A little over a week after this strike, Iraqi President Haider al-Abadi announced the beginning of the operation to liberate Mosul, Iraq’s second-largest city and the largest Iraqi city still under ISIS control.
The Iraqi forces being deployed against the city, which are bolstered by Kurdish Peshmerga forces and Shiite militias, are supported by airstrikes by a 60-country coalition.
In addition to the seven strikes launched on October 8, the combined coalition air forces hit the city with four strikes on October 9, four strikes on October 10, four strikes on October 11, one strike on Octobe 12, five strikes on October 13, and another strike on October 15.
Those raids targeted ISIS buildings, vehicles, weapons emplacements, weapons factories, command centres, anti-aircraft-weapons systems, personnel, remotely piloted aircraft, and media and communications gear.
The outlook for the Mosul operation is mixed.
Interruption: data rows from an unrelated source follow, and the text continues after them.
/-- The ranges that output port n of a sweep writes for a run of positions. -/
def State.portWrites (s : State) (t : Tvd) (v : Variant) (d : Desc) (n : Nat) (seg : Nat × Nat) : List (Nat × Nat) :=
  match t.outRole v.num n with
  | none => []
  | some role =>
    if role < 6 then roleRanges t v d role d.umber seg
    else match (t.outProg v.num n).bind (fun k => s.extent k d.idx), siteFmt (v.site (8 + n)) with
      | some e, some f => [(e.addr + packedBytes f seg.1, packedBytes f seg.2)]
      | _, _ => []

/-- The ranges that a tile of a sweep writes. -/
def State.sweepWrites (s : State) (t : Tvd) (v : Variant) (d : Desc) (segs : List (Nat × Nat)) : List (Nat × Nat) :=
  segs.flatMap (fun seg => (List.range 8).flatMap (fun n => s.portWrites t v d n seg) ++ stampRange d d.umber seg)

/-- The input port whose ring brings the stamps (R232): that of W, else the first in use. -/
def stampPort (t : Tvd) (v : Variant) : Nat :=
  (t.readSite v.num 0).getD (((List.range 8).find? (fun n => (t.inRole v.num n).isSome)).getD 0)

/-- What the producers of a sweep read, and what the consumers of its output rings write (R155, R235). The stamps leave with W. -/
def State.sweepFeed (s : State) (t : Tvd) (v : Variant) (d : Desc) (step tiles : Nat) (segs : Nat → List (Nat × Nat)) : Feed :=
  { tiles := tiles
    reads := fun k tile =>
      match (List.range 8).find? (fun n => t.streams.any (fun e => e.engine = k && e.consumer = 0x20 + 8 * v.num + n)) with
      | some n => (segs tile).flatMap (fun seg =>
          s.portReads t v d step n seg ++ (if n = stampPort t v then stampRange d d.role seg else []))
      | none => []
    outs := fun k tile =>
      match (List.range 8).find? (fun n => t.streams.any (fun e => e.engine = k && e.producer = 0x40 + 8 * v.num + n)) with
      | some n => (segs tile).flatMap (fun seg =>
          s.portWrites t v d n seg ++ (if t.outRole v.num n = some 0 then stampRange d d.umber seg else []))
      | none => [] }

/-- The stream group of a sweep (R232, R245): every ring that serves its variant. -/
def sweepGroup (t : Tvd) (v : Variant) (d : Desc) : List GRing :=
  let site := fun n => ((siteFmt (v.site n)).map (fun f => fmtTileBytes f (blkSize (siteBlk (v.site n))))).getD 0
  t.streams.filterMap (fun e =>
    if 0x20 + 8 * v.num ≤ e.consumer ∧ e.consumer < 0x28 + 8 * v.num then
      some ⟨e.engine, slotTiles e.slotLog2 (if e.producer < 0x10 then tileBytes t v d e.producer else site (e.consumer % 8)), false⟩
    else if 0x40 + 8 * v.num ≤ e.producer ∧ e.producer < 0x48 + 8 * v.num then
      some ⟨e.engine, slotTiles e.slotLog2 (if 0x10 ≤ e.consumer ∧ e.consumer < 0x20 then tileBytes t v d (e.consumer - 0x10)
        else site (8 + e.producer % 8)), true⟩
    else none)

/-- A line that a tile of a descriptor writes in Umber is being written again (R81, R402): its write is not complete. -/
def State.umberOut (s : State) (d t : Nat) : Bool :=
  let x := s.desc d
  let ls := (s.io.tries.filter (·.write)).filterMap (fun y => s.psLine y.line)
  !ls.isEmpty && (s.sweepWrites s.fab.resident (s.variantOf x) x (denseSegs x t)).any (fun (a, n) =>
    n != 0 && ls.any (fun l => a / 256 ≤ l && l ≤ (a + n - 1) / 256))

/-- The sweep of the uncommitted step has read tile t of descriptor d's accumulator, and written the tile (R18, R81). -/
def State.sweptTile (s : State) (d t : Nat) : Bool :=
  s.step.swept.any (fun w => w.desc = d && (t < w.upTo || w.rows.contains t)) && !s.umberOut d t

/-- A fold into the open step may touch tile t of descriptor d (R18, R81, R268): the tile is not held for the step before.
With REPLAY_GUARD it is held until the flip, or until a DISCARD and a completed replay sweep. -/
def State.foldFree (s : State) (d t : Nat) : Bool :=
  if s.stepNow + 1 < s.grad.openStep && s.grad.closed.contains d then
    if s.b oCommitGroup 1 then s.step.replayed && s.step.swept.any (fun w => w.desc = d && w.all) else s.sweptTile d t
  else true

/-- A tap result combined into those of the descriptor so far (R190); the Bool says that the sum saturated. -/
def addTap (ts : List (Nat × KX)) (i op : Nat) (x : KX) : List (Nat × KX) × Bool :=
  match ts.find? (·.1 == i) with
  | some (_, y) => let (z, o) := tapJoin op y x; (ts.map (fun e => if e.1 = i then (i, z) else e), o)
  | none => (ts ++ [(i, x)], false)

/-- The tap results of a tile combined into those of the descriptor so far. -/
def addTaps (ts : List (Nat × KX)) (taps : List (Nat × Nat × Enc)) : List (Nat × KX) × Bool :=
  taps.foldl (fun a x => let (ts, o) := addTap a.1 x.1 x.2.1 (k32a x.2.2.code); (ts, a.2 || o)) (ts, false)

/-- The tap records of a descriptor written by a command of UQ (R190). The Bool says that one lies in a line that cannot be read, which is
reported (R359). -/
def State.writeTaps (s : State) (d step : Nat) (ts : List (Nat × KX)) : State × Bool :=
  ts.foldl (fun (s, bad) (i, x) =>
    let a := 0x400000 + 4096 * d + 3072 + 16 * i
    let (s, c) := s.encK x
    (s.putBy .uq d a (leBytes 4 c ++ leBytes 4 step), bad || s.mergeBad a 8)) (s, false)

/-- What a tile's work found: a NaN counted at a site, data that failed its check word, a statistics page that did
(R492: the addition is not made, nothing is held). -/
structure Found where
  nan   : Bool
  check : Bool
  stat  : Bool
  deriving DecidableEq, Repr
Some reports indicate that ISIS forces in the city are preparing to make a ferocious last stand, while The Wall Street Journal has reported the bulk of the terrorist group’s forces in the city have withdrawn, citing a mid-level ISIS commander.
What seems certain is that the fight to secure Mosul from ISIS forces will further immiserate the civilian population in the city, believed to be about a million of the city’s pre-ISIS population of 2 million.